#### [RECORDS TO PROCESS]
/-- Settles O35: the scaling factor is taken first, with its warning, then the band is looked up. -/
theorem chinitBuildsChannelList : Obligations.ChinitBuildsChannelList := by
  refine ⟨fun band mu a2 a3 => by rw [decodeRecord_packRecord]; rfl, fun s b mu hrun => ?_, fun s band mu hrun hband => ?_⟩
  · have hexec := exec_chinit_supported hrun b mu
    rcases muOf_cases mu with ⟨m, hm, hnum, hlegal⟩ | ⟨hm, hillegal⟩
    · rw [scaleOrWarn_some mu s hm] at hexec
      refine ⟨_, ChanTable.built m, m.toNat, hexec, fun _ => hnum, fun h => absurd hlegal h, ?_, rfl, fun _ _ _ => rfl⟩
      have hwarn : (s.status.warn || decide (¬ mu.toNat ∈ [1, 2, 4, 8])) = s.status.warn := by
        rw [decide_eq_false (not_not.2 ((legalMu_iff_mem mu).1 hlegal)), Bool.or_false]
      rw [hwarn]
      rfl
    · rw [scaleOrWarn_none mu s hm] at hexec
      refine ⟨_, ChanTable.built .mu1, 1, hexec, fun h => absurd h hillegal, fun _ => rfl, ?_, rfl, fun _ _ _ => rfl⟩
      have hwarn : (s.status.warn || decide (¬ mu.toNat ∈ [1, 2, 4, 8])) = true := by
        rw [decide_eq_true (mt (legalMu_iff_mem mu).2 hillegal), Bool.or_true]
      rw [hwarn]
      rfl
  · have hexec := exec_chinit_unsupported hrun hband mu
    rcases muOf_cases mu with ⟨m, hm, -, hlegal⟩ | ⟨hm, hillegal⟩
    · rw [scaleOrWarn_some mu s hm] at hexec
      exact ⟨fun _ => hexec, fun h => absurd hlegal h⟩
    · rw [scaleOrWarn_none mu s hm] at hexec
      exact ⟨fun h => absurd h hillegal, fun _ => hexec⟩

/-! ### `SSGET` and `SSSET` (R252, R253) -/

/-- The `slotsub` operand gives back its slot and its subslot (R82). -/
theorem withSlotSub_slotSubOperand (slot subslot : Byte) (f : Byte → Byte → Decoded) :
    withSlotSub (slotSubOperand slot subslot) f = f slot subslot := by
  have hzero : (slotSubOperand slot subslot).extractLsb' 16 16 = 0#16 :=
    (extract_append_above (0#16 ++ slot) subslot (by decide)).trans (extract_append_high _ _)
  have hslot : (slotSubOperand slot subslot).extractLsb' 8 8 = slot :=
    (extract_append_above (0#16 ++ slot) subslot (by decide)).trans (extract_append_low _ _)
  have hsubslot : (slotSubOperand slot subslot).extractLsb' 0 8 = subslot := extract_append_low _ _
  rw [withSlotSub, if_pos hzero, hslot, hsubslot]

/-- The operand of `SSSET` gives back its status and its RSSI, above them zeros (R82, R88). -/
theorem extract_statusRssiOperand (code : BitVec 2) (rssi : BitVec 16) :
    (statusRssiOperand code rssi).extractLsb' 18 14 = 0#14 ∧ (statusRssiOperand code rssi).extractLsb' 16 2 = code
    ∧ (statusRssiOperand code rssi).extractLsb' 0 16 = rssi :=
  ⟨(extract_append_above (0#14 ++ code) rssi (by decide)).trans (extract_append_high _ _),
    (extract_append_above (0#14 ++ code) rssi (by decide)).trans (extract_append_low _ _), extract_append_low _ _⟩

#### [TASK DESCRIPTION]
Above are the records; print exactly the lines from the line with "refine ⟨_, ChanTable.built .mu1, 1, hexec, fun" to the line with "theorem withSlotSub_slotSubOperand (slot", including both, and nothing else.

#### [EXERCISE ANSWER]
      refine ⟨_, ChanTable.built .mu1, 1, hexec, fun h => absurd h hillegal, fun _ => rfl, ?_, rfl, fun _ _ _ => rfl⟩
      have hwarn : (s.status.warn || decide (¬ mu.toNat ∈ [1, 2, 4, 8])) = true := by
        rw [decide_eq_true (mt (legalMu_iff_mem mu).2 hillegal), Bool.or_true]
      rw [hwarn]
      rfl
  · have hexec := exec_chinit_unsupported hrun hband mu
    rcases muOf_cases mu with ⟨m, hm, -, hlegal⟩ | ⟨hm, hillegal⟩
    · rw [scaleOrWarn_some mu s hm] at hexec
      exact ⟨fun _ => hexec, fun h => absurd hlegal h⟩
    · rw [scaleOrWarn_none mu s hm] at hexec
      exact ⟨fun h => absurd h hillegal, fun _ => hexec⟩

/-! ### `SSGET` and `SSSET` (R252, R253) -/

/-- The `slotsub` operand gives back its slot and its subslot (R82). -/
theorem withSlotSub_slotSubOperand (slot subslot : Byte) (f : Byte → Byte → Decoded) :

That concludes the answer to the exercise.